EXERCISE BRIEF
Report how many lines in the entries below have the word "shows" in them, and give no other words.

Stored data
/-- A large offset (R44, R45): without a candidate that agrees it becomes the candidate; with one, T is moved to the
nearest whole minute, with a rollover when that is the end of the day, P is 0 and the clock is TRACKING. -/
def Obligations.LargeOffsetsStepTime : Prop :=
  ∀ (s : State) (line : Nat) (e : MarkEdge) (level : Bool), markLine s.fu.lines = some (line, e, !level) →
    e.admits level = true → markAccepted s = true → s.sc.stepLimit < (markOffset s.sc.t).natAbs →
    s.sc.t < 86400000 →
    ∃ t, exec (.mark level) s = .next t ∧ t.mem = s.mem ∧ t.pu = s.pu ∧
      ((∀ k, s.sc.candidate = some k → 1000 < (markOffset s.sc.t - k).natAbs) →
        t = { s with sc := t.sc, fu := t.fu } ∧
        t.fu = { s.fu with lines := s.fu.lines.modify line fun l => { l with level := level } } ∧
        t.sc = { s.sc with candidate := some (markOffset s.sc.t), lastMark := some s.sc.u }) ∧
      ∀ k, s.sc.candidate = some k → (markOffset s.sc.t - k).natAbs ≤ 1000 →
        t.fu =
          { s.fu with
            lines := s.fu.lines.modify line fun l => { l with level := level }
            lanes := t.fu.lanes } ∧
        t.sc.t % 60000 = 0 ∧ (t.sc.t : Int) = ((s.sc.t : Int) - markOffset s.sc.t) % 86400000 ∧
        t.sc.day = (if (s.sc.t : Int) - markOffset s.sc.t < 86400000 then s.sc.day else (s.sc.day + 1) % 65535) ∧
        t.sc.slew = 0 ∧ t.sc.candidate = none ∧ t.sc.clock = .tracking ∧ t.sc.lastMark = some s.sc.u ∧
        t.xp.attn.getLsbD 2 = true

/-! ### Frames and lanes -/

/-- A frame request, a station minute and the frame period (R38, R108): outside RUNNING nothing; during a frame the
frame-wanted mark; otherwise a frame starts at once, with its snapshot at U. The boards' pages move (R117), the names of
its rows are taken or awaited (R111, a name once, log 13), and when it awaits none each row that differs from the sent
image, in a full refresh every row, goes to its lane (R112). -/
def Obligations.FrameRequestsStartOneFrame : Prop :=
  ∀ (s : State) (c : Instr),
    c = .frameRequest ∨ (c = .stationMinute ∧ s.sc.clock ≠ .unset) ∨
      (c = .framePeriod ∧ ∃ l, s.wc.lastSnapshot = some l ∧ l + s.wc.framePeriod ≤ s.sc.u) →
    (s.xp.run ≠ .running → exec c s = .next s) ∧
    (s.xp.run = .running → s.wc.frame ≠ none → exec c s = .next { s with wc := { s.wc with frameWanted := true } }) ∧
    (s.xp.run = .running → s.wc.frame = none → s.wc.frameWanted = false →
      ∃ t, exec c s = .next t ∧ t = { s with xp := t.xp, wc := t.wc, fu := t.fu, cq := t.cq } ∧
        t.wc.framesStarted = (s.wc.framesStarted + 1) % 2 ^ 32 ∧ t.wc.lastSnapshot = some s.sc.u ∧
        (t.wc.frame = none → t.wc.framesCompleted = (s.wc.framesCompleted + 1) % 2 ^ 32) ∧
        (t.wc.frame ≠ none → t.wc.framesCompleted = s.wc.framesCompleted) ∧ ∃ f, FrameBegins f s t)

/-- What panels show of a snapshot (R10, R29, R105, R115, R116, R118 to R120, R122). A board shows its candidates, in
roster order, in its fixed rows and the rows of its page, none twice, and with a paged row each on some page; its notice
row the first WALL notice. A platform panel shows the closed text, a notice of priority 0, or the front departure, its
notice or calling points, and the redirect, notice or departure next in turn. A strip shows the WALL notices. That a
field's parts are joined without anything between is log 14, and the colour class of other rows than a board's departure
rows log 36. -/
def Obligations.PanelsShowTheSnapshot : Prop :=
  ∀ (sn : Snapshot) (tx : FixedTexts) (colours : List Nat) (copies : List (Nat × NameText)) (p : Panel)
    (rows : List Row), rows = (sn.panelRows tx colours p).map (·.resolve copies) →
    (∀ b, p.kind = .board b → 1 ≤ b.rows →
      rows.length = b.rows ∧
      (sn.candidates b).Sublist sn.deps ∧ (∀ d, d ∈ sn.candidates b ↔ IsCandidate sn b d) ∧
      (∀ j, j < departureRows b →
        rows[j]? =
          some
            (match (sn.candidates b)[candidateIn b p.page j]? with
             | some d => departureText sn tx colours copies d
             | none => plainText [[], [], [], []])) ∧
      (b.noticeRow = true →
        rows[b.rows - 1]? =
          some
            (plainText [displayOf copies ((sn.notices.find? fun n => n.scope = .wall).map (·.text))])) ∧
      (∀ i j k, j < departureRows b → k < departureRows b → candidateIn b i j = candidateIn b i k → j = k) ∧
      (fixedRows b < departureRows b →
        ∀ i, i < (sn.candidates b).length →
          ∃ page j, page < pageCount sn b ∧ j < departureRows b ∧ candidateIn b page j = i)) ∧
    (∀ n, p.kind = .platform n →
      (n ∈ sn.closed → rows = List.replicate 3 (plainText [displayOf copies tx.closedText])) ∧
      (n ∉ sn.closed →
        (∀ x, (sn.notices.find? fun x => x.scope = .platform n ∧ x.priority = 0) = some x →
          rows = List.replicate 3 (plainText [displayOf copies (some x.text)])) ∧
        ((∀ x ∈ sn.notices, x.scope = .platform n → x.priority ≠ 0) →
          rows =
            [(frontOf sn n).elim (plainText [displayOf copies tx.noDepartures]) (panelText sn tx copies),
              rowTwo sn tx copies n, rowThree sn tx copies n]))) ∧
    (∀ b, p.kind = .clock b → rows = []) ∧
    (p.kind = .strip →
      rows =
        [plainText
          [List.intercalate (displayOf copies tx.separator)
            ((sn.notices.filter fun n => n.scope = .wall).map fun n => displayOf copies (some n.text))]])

RESPONSE TO THE TASK
3